Roldo et al. showed that the overexpression of miR-21 in pancreatic tumors was strongly associated with both high Ki67 proliferation index and the presence of liver metastasis. Their results suggested that the alteration in miRNA expression was related to progression of malignancy [25]. On the other hand, Bloomston et al. compared the expression pattern of miRNAs in pancreatic cancer with those of normal pancreas and chronic pancreatitis using miRNA microarrays. Differentially expressed miRNAs were identified which could differentiate pancreatic cancer from normal pancreas, chronic pancreatitis, or both. High expression of miR-196a-2 was found to predict poor survival [52].

Perspective

Discovery of the role of miRNAs in various pathological processes has opened up possible applications in molecular diagnostics and prognostics, particularly for cancer. Some miRNAs are controlled by epigenetic alterations in cancer cells, including DNA methylation and histone modification. Using chromatin modifying drugs to activate tumor suppressor miRNAs can regulate target oncogenes, and it may lead to novel cancer therapies in the future. miRNAs can complement other genomic and proteomic biomarkers for cancer diagnosis and prognosis [53, 54]. Although each miRNA can control hundreds of target genes, it remains a great challenge to identify the accurate miRNA targets for cancer research. On the other hand, as stem cells can regenerate and develop into many different cell types in the body, they are always a focus of intense research interest. It has been reported that miRNA pathway plays a regulatory role in stem cell division, whether this mechanism will contribute to prevent and treat cancer will be worth studying [55].
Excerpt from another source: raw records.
/-- The old and the new addresses of a canonical store are in its range. -/
theorem Memory.wfWithin_either {first last : Nat} (c : Nat) {old new : Memory} (ho : Memory.wfWithin first last old = true)
    (hn : Memory.wfWithin first last new = true) :
    Memory.wfWithin first last (Memory.eitherOf c old new ((old ++ new).map (·.1))) = true := by
  refine Memory.wfWithin_eitherOf c old hn _ fun a ha => ?_
  rw [List.map_append, List.mem_append] at ha
  exact ha.elim (Memory.mem_range ho a) (Memory.mem_range hn a)

/-- A cut by RESET leaves each byte old or new, and the devices at their reset values. -/
theorem State.InStep.enterReset {before s : State} (hb : before.memoryOk = true) (h : s.InStep) :
    (State.enterReset before s).Settled := by
  obtain ⟨hm, hs, _, hp, _, _, _⟩ := h
  simp only [State.memoryOk, Memory.wf, Bool.and_eq_true] at hb hm
  refine ⟨?_, Sci.afterReset_ok _ _ hs.rxIdleOnes _, rfl, hp, rfl, .inl rfl, ?_, ?_⟩
  · simp only [State.memoryOk, Memory.wf, Bool.and_eq_true]
    exact ⟨Memory.wfWithin_either _ hb.1 hm.1, Memory.wfWithin_either _ hb.2 hm.2⟩
  · show (if s.pins.vcc then 1 else 0) ≤ 3
    split <;> omega
  · simp [State.heldOk, State.enterReset, Timer.afterReset, Sci.afterReset]

/-- The end of a step outside InReset. -/
theorem State.InStep.settle {before s : State} (hb : before.memoryOk = true) (h : s.InStep) :
    (if s.resetSeen then State.enterReset before s else s).powerEffects.ok = true := by
  apply State.Settled.powerEffects
  split
  · exact h.enterReset hb
  · rename_i hseen
    rw [Bool.not_eq_true] at hseen
    refine ⟨h.memory, h.sci, h.directions, h.mode, hseen, .inr (h.honoured hseen), h.resetCycles, ?_⟩
    simp [State.heldOk, h.run]

/-! ### A step in reset -/

/-- The state that the rising edge of RESET leaves, before the E cycles to the first fetch, is one inside a step. -/
theorem State.release_inStep {s : State} (hm : s.memoryOk = true) (hpins : s.pins.reset = true ∧ s.pins.vcc = true)
    (hmode : s.pins.p2.getLsbD 1 = true) : s.release.InStep := by
  have hones (n : Nat) : n % 11 ≤ 10 := Nat.le_of_lt_succ (Nat.mod_lt n (by omega))
  refine State.InStep.reaches (free := false) ?_ (Reaches.refl.ticks _)
  exact ⟨hm, Sci.afterReset_ok _ _ (hones _) _, rfl, hmode, nofun, Nat.zero_le _, fun _ => hpins⟩

/-- In reset no device runs, so the devices stay at their reset values; the rising edge releases, with P21 high. -/
theorem State.Settled.stepInReset {s t : State} (h : s.Settled) (hrun : s.run = .inReset) (ht : s.stepInReset = .next t) :
    (if t.resetSeen then State.enterReset s t else t).powerEffects.ok = true := by
  obtain ⟨hm, hs, hd, hp, _, _, hcyc, hheld⟩ := h
  have hstay (n : Nat) (hn : n ≤ 3) :
      ({ s.sample with resetSeen := false, resetCycles := n } : State).powerEffects.ok = true :=
    State.Settled.powerEffects ⟨hm, hs, hd, hp, rfl, .inl hrun, hn, hheld⟩
  unfold State.stepInReset at ht
  dsimp only at ht
  split at ht
  · cases ht
    exact hstay 0 (by omega)
  · split at ht
    · cases ht
      exact hstay _ (Nat.min_le_left _ _)
    · split at ht
      · cases ht
      · split at ht
        · cases ht
        · cases ht
          rename_i hvcc hreset _ hmode
          simp only [Bool.not_eq_true', Bool.not_eq_false] at hvcc hreset hmode
          exact (State.release_inStep (s := { s.sample with resetSeen := false }) hm ⟨hreset, hvcc⟩ hmode).settle hm

/-! ### The statements -/

theorem step_eq_next {s u : State} (h : step s = .next u) :
    ∃ t, s.stepByRunState = .next t ∧ u = (if t.resetSeen then State.enterReset s t else t).powerEffects := by
  unfold step settle at h
  split at h
  · cases h
    exact ⟨_, ‹_›, rfl⟩
  · cases h
  · cases h

/-- Settles O59: in reset the devices are held; outside it every operation of the step keeps what holds inside a step, and
the end of the step gives the invariant back. -/
theorem stepKeepsInvariant : Obligations.StepKeepsInvariant := by
  unfold Obligations.StepKeepsInvariant
  intro s u hs hstep
  obtain ⟨t, ht, rfl⟩ := step_eq_next hstep
  obtain ⟨hset, -, -⟩ := s.ok_iff.1 hs
  by_cases hrun : s.run = .inReset
  · rw [State.stepByRunState, hrun] at ht
    exact hset.stepInReset hrun ht
  · have hin : s.InStep := ⟨hset.memory, hset.sci, hset.directions, hset.mode, hrun, hset.resetCycles,
      fun _ => hset.honoured.resolve_left hrun⟩
    exact (hin.stepByRunState ht).settle hset.memory
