/-- Whether a source position uses pattern 14 (R52). -/
def srcRepl (u : SrcUse) (f : Nat) : Bool :=
  match u with
  | .unused | .free | .group => false
  | .regs _ | .data _ | .base => decide (srcPerm f = 14)

/-- The three source positions of a form with their uses; a form without a position has it free. -/
def Raw.srcFields (r : Raw) (sh : Shape) : List (SrcUse × Nat) :=
  match sh.form with
  | .r | .rx | .e => [(sh.a, r.fa), (sh.b, r.fb), (sh.c, r.fc)]
  | .m => [(sh.a, r.fa), (sh.b, r.fb)]
  | .i | .b => [(sh.a, r.fa)]

/-- Cause register of R68 of dst (R22, R24): a k-register, a reserved index, or an odd index where a pair is taken. -/
def dstRegisterBad (u : DstUse) (d : Nat) : Bool :=
  match u with
  | .result n => decide (80 ≤ d) || (decide (n = 2) && decide (d % 2 ≠ 0))
  | .late => decide (80 ≤ d)
  | .none => decide (112 ≤ d)
  | .predPair | .pred => false

/-- Cause register of the tables after R68 of dst: a misaligned group of four (R177, R341). -/
def dstGroupBad (u : DstUse) (d : Nat) : Bool :=
  match u with
  | .result n => decide (n = 4) && decide (d % 4 ≠ 0)
  | .late | .none | .predPair | .pred => false

/-- Cause destination (R60, R99, R139). -/
def dstBad (u : DstUse) (d : Nat) : Bool :=
  match u with
  | .none => decide (d ≠ 0)
  | .predPair => decide (4 ≤ d)
  | .pred => decide (8 ≤ d)
  | .result _ | .late => false

/-- Whether an instruction has a register result with a latch (R58, R60). -/
def DstUse.hasLatch : DstUse → Bool
  | .result _ => true
  | _ => false

/-- Modifier bits outside the mask, with the replication lane of R52. -/
def modBad (r : Raw) (sh : Shape) : Bool :=
  let lanes := (r.srcFields sh).any fun x => srcRepl x.1 x.2
  let mask := if sh.form = .r ∧ lanes then sh.mask ||| 31 else sh.mask
  decide (r.modOf sh.form &&& mask ≠ r.modOf sh.form)

/-- The causes of R68 that an encoding meets, the first in the order of that table. -/
def causeOf (r : Raw) (sh : Shape) : Option Cause :=
  let fs := r.srcFields sh
  if dstRegisterBad sh.dst r.dst || fs.any (fun x => srcRegisterBad x.1 x.2) then some .register
  else if fs.any (fun x => srcSourceBad x.1 x.2) then some .source
  else if fs.any (fun x => srcPermuteBad sh.form x.1 x.2) then some .permute
  else if decide (sh.form = .b) && decide (5 ≤ r.slot) then some .slot
  else if dstBad sh.dst r.dst then some .destination
  else if !sh.dst.hasLatch && (decide (r.wbs ≠ 0) || decide (r.rl ≠ 0)) then some .latch
  else if modBad r sh then some .modifier
  else none

/-- Cause register of the tables after R68 (R177, R230, R341, R418). -/
def groupBad (r : Raw) (sh : Shape) : Bool :=
  dstGroupBad sh.dst r.dst || (r.srcFields sh).any fun x => srcGroupBad x.1 x.2

/-- Whether all that an encoding lacks is a register position that takes its store's data (R146, R341): STRC's count of 0 comes first. -/
def dataBad (r : Raw) (sh : Shape) : Bool :=
  [0x81, 0x83, 0x87, 0x95, 0x99].contains r.op && groupBad r sh && !(decide (r.op = 0x95) && decide (fld r.low 5 8 = 0))

/-! ### Typed operands -/

/-- A number as an element of Fin n, none outside it. -/
def finOf (n x : Nat) : Option (Fin n) := if h : x < n then some ⟨x, h⟩ else none

/-- A permute pattern (R50); lane is mod[4:0]. -/
def permOf (lane v : Nat) : Option Perm :=
  if v = 0 then some .same
  else if v < 6 then some (.bfly (Fin.ofNat 5 (v - 1)))
  else if v < 13 then some (.rot (Fin.ofNat 7 (v - 6)))
  else if v = 13 then some .rev
  else if v = 14 then some (.repl (Fin.ofNat 32 lane))
  else none

/-- A source field (R49). -/
def srcOf (lane f : Nat) : Option Src := do
  let p ← permOf lane (srcPerm f)
  if srcKind f = 1 then
    let n ← finOf 4 (srcIdx f)
    some (.latch n p)
  else
    let r ← regOf (srcIdx f)
    some (.reg r p)

/-- The srcB position under IB (R125). -/
def srcBOf (ib lane f : Nat) : Option SrcB :=
  if ib = 1 then some (.imm (BitVec.ofNat 12 f)) else (srcOf lane f).map .src

/-- A source read only when a control bit is 1. -/
def optSrcOf (bit lane f : Nat) : Option (Option Src) :=
  if bit = 1 then (srcOf lane f).map some else some none

/-- The register group of RGN (R227). -/
def groupOf (n f : Nat) : Option (Option Reg) :=
  if n = 0 then some none
  else if srcKind f = 1 then none
  else do
    let r ← regOf (srcIdx f)
    if groupOk (some r) n then some (some r) else none

/-- The destination of a register result (R45, R58). -/
def destOf (r : Raw) : Option Dest := do
  let d ← regOf r.dst
  let l ← finOf 4 r.rl
  some { reg := d, wbs := decide (r.wbs = 1), rl := l }

/-- The B-form target (R46, R48). -/
def targetOf (r : Raw) : Option Target := do
  let n ← finOf 5 r.slot
  some { off := BitVec.ofNat 32 r.imm, slot := n }

/-- The guard (R54). -/
def guardOf (r : Raw) : Guard :=
  { tt := BitVec.ofNat 8 r.tt, pa := Fin.ofNat 8 r.pa, pb := Fin.ofNat 8 r.pb, pc := Fin.ofNat 8 r.pc }

/-- A one-bit field. -/
def boolOf (n : Nat) : Option Bool := some (decide (n = 1))

/-- REL (R134); 6 and 7 are reserved. -/
def relOf (n : Nat) : Option Rel :=
  match n with
  | 0 => some .eq | 1 => some .ne | 2 => some .lt | 3 => some .le | 4 => some .gt | 5 => some .ge
  | _ => none

/-- MODE (R135). -/
def modeOf (n : Nat) : Option CmpMode :=
  match n with
  | 0 => some .plain | 1 => some .and | 2 => some .or | 3 => some .xor
  | _ => none

/-- FMT of FCLASS (R138). -/
def classFmtOf (n : Nat) : Option ClassFmt :=
  match n with
  | 0 => some .f32 | 1 => some .f16 | 2 => some .bf16
  | _ => none

/-- RM (R80). -/
def rmodeOf (n : Nat) : Option RMode :=
  match n with
  | 0 => some .rne | 1 => some .rz | 2 => some .ru | 3 => some .rd
  | _ => none

/-- FA and FB of FDOT8 (R165). -/
def dotFmtOf (n : Nat) : Option DotFmt :=
  match n with
  | 0 => some .e4m3 | 1 => some .e5m2 | 2 => some .e2m1
  | _ => none

/-- SZ of a load (R146). -/
def ldSizeOf (n : Nat) : Option LdSize :=
  match n with
  | 0 => some .n8 | 1 => some .s8 | 2 => some .n16 | 3 => some .s16 | 4 => some .w32 | 5 => some .d64 | 6 => some .q128
  | _ => none

/-- SZ of a store (R146). -/
def stSizeOf (n : Nat) : Option StSize :=
  match n with
  | 0 => some .b8 | 2 => some .b16 | 4 => some .b32 | 5 => some .b64 | 6 => some .b128
  | _ => none

/-- FEM of STSFE and STW (R323). -/
def fillModeOf (n : Nat) : Option FillMode :=
  match n with
  | 0 => some .wait | 1 => some .trap | 2 => some .ovw
  | _ => none

/-- FMT of a subscription (R327). -/
def subFmtOf (n : Nat) : Option SubFmt :=
  match n with
  | 0 => some .f32 | 1 => some .f16 | 2 => some .bf16 | 3 => some .e4m3 | 4 => some .e5m2 | 5 => some .native
  | _ => none

/-- DOM and SCOPE (R270, R331). -/
def domOf (n : Nat) : Option Dom :=
  match n with
  | 0 => some .team | 1 => some .clus | 2 => some .die | 3 => some .pkg | 4 => some .fab
  | _ => none

/-- LVL of PRFT (R334). -/
def pfLevelOf (n : Nat) : Option PfLevel :=
  match n with
  | 0 => some .l1 | 1 => some .l2 | 2 => some .ms
  | _ => none

/-- SZ of an atomic (R337). -/
def atSizeOf (n : Nat) : Option AtSize :=
  match n with
  | 4 => some .w4 | 5 => some .w8
  | _ => none

/-- OPV of ALOG and REDLOG (R337). -/
def logOpOf (n : Nat) : Option LogOp :=
  match n with
  | 0 => some .and | 1 => some .or | 2 => some .xor
  | _ => none

/-- OPV of REDI (R337). -/
def redOpOf (n : Nat) : Option RedOp :=
  match n with
  | 0 => some .add | 1 => some .min | 2 => some .max
  | _ => none

/-- FT of AFADD and REDF (R337). -/
def atFmtOf (n : Nat) : Option AtFmt :=
  match n with
  | 0 => some .f32 | 1 => some .h2 | 2 => some .bf2
  | _ => none

/-- KIND of POLL (R217). -/
def pollKindOf (n : Nat) : Option PollKind :=
  match n with
  | 0 => some .mask | 1 => some .some | 2 => some .every | 3 => some .count
  | _ => none

/-- CLS (R343). -/
def engClassOf (n : Nat) : Option EngClass :=
  match n with
  | 0 => some .cpe | 1 => some .pme | 2 => some .sel | 3 => some .bke | 4 => some .wlk | 5 => some .cle
  | _ => none

/-- KIND of TSEAL (R361). -/
def recKindOf (n : Nat) : Option RecKind :=
  match n with
  | 0 => some .tensor | 1 => some .scale | 2 => some .walk | 3 => some .bank | 4 => some .coll
  | _ => none

/-- A 3-bit number under an enable bit above it (WOPEN's SWE and SWR, R325). -/
def optOf8 (n : Nat) : Option (Option (Fin 8)) :=
  if 8 ≤ n then some (some (Fin.ofNat 8 n)) else if n = 0 then some none else none

/-- A 4-bit number under an enable bit above it (CPY's BE and BAR, R392). -/
def optOf16 (n : Nat) : Option (Option (Fin 16)) :=
  if 16 ≤ n then some (some (Fin.ofNat 16 n)) else if n = 0 then some none else none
The Nobel Prize in Physiology or Medicine 2006 was awarded to Andrew Fire and Craig Mello for their discovery of RNA interference (RNAi) – gene silencing by double-stranded RNA. Since regulatory trans-acting antisense RNAs has been found to exist in several species, posttranscriptional regulation of genes is no longer regarded as an odd regulatory mechanism. miRNAs repress their target mRNAs by complementary base pairing and induction of the RNAi pathway. The discovery of hundreds of miRNAs has raised the overall field of biomedical RNAi to a striking level of the current recognition. Attention has been focused on the study of antisense oligonucleotide approaches to inhibit miRNA function and small interfering RNA-like technologies for the replacement of miRNAs. Scientists try to unravel the mystery of miRNA biology and explore its potential as therapeutic agents. Large high-throughput studies in patients have revealed that oncomiRs profiling can classify cancers and predict patient outcomes with high accuracy. High-throughput target analysis combining genomics, miRomics and proteomics might help delineating the spectrum of targets that are regulated by miRNAs. New knowledge about the functional roles of oncomiRs is revolutionizing cancer biology and will open up new opportunities in biomedical research.